**Assigned task:** Copy exactly the lines of the records below, and only those lines, beginning with the line that contains "def writeWhere (ok" and ending with the line that contains "tag. R60. -/".

Stored data entries:
┌──
-- ==== Sys2Proof/Machine/RegisterRows.lean ====
section
/-! DEFINITION. Register reads and writes that have an effect of their own. A read answers on the read port; a register
of a unit that this build does not have is no register (R3, R49), and its command changes nothing. -/

namespace Sys2Proof.Machine

/-- A read that exists answers its value and leaves what the read changes. -/
def readAnswer (ok : Bool) (r : Word × State) (s : State) : State := if ok then r.2.answer [r.1] else s

/-- A write that exists takes effect. -/
def writeWhere (ok : Bool) (r s : State) : State := if ok then r else s

/-- The number of a stall counter (R235). -/
def stallIndex (eng cause : Nat) : Nat := 16 * eng + cause

/-- Writing CR_EPC keeps ADDR bits and the source's tag. R60. -/
def execCrEpcWrite (g : Nat) (tag : Tag) (v : Word) (s : State) : Out := .next (writeWhere (threadPresent s.build g) (writeEpc s g tag v) s)

/-- Writing CR_ESTAT at S leaves NST, SVI and IMASK[13:12] unchanged. R63. -/
def execCrEstatWrite (g : Nat) (v : Word) (s : State) : Out := .next (writeWhere (threadPresent s.build g) (writeEstat s g v (s.thread g).estat.prv.toNat) s)

/-- W1C write clears floating-point exception flags. R44. -/
def execCrFflagsWrite (g : Nat) (v : Word) (s : State) : Out := .next (writeWhere (threadPresent s.build g) (writeFflags s g v) s)

/-- Reading TL_STAT returns and clears REDIR. R126. -/
def execTlStatRead (c : Nat) (s : State) : Out := .next (readAnswer (corePresent s.build c) (readTlStat s c) s)

/-- W1C write clears SXOVF. R126. -/
def execTlStatWrite (c : Nat) (v : Word) (s : State) : Out := .next (writeWhere (corePresent s.build c) (writeTlStat s c v) s)

/-- Reading VC_STAT returns and clears HOLD. R149. -/
def execVcStatRead (c : Nat) (s : State) : Out := .next (readAnswer (corePresent s.build c) (readVcStat s c) s)

/-- Reading returns and clears the out-of-bounds counters. R189. -/
def execDsOobcntRead (c : Nat) (s : State) : Out := .next (readAnswer (corePresent s.build c) (readOob s c) s)

/-- Reading a stall counter returns and clears it. R235. -/
def execMcStallRead (c eng cause : Nat) (s : State) : Out := .next (readAnswer (corePresent s.build c && decide (eng < 7) && decide (cause ≤ 8)) (readStall s c (stallIndex eng cause)) s)

/-- Writing CLR clears every stall counter of the core. R235. -/
def execMcStallctlClr (c : Nat) (v : Word) (s : State) : Out := .next (writeWhere (corePresent s.build c) (writeStallctl s c v) s)

/-- Reading returns and clears REPLAY. R235. -/
def execMcParcntRead (c : Nat) (s : State) : Out := .next (readAnswer (corePresent s.build c) (readParcnt s c) s)

/-- Reading returns and clears CE and UE. R236. -/
def execHbStatRead (n : Nat) (s : State) : Out := .next (readAnswer (stackPresent s.build n) (readHbStat s n) s)

/-- W1C of CIRQ clears the pending collective interrupt. R263. -/
def execCeBucketWrite (g : Nat) (v : Word) (s : State) : Out := .next (writeWhere (threadPresent s.build g) (writeCeBucket s g v) s)

/-- Reading returns and clears BAD, LATE and DROP. R263. -/
def execCeStatRead (b h : Nat) (s : State) : Out := .next (readAnswer (decide (b < 64) && decide (h < 2)) (readCeStat s b h) s)

/-- Reading returns and clears the drop counters. R287. -/
def execSkRxerrRead (b h : Nat) (s : State) : Out := .next (readAnswer (decide (b < 64) && decide (h < 2)) (readRxerr s b h) s)

/-- Reading returns and clears ABS and OVF. R287. -/
def execSkBcnRead (h : Nat) (s : State) : Out := .next (readAnswer (decide (h < 2)) (readBcn s h) s)

/-- Reading returns and clears the link error counters. R287. -/
def execSkLinkerrRead (p : Nat) (s : State) : Out := .next (readAnswer (decide (p < 24)) (readLinkerr s p) s)

/-- W1C of half-link event bits, clearing interrupt 0x24 when none remain. R307. -/
def execHlEventWrite (h : Nat) (v : Word) (s : State) : Out := .next (writeWhere (decide (h < 2)) (writeHlEvent s h v) s)

/-- W1C of power event bits, clearing interrupt 0x25 when none remain. R307. -/
def execPwEventWrite (h : Nat) (v : Word) (s : State) : Out := .next (writeWhere (decide (h < 2)) (writePwEvent s h v) s)

/-- Arming or changing the timer compare, clearing interrupt 0x20 when false. R307. -/
def execPwTcmpWrite (g : Nat) (v : Word) (s : State) : Out := .next (writeWhere (threadPresent s.build g) (writeTcmp s g v) s)

/-- Reading returns and clears COUNT, ending interrupt 0x21. R341. -/
def execKwDbstatRead (c : Nat) (s : State) : Out := .next (readAnswer (corePresent s.build c) (readDbstat s c) s)

end Sys2Proof.Machine
end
└──
**Written response:**
def writeWhere (ok : Bool) (r s : State) : State := if ok then r else s

/-- The number of a stall counter (R235). -/
def stallIndex (eng cause : Nat) : Nat := 16 * eng + cause

/-- Writing CR_EPC keeps ADDR bits and the source's tag. R60. -/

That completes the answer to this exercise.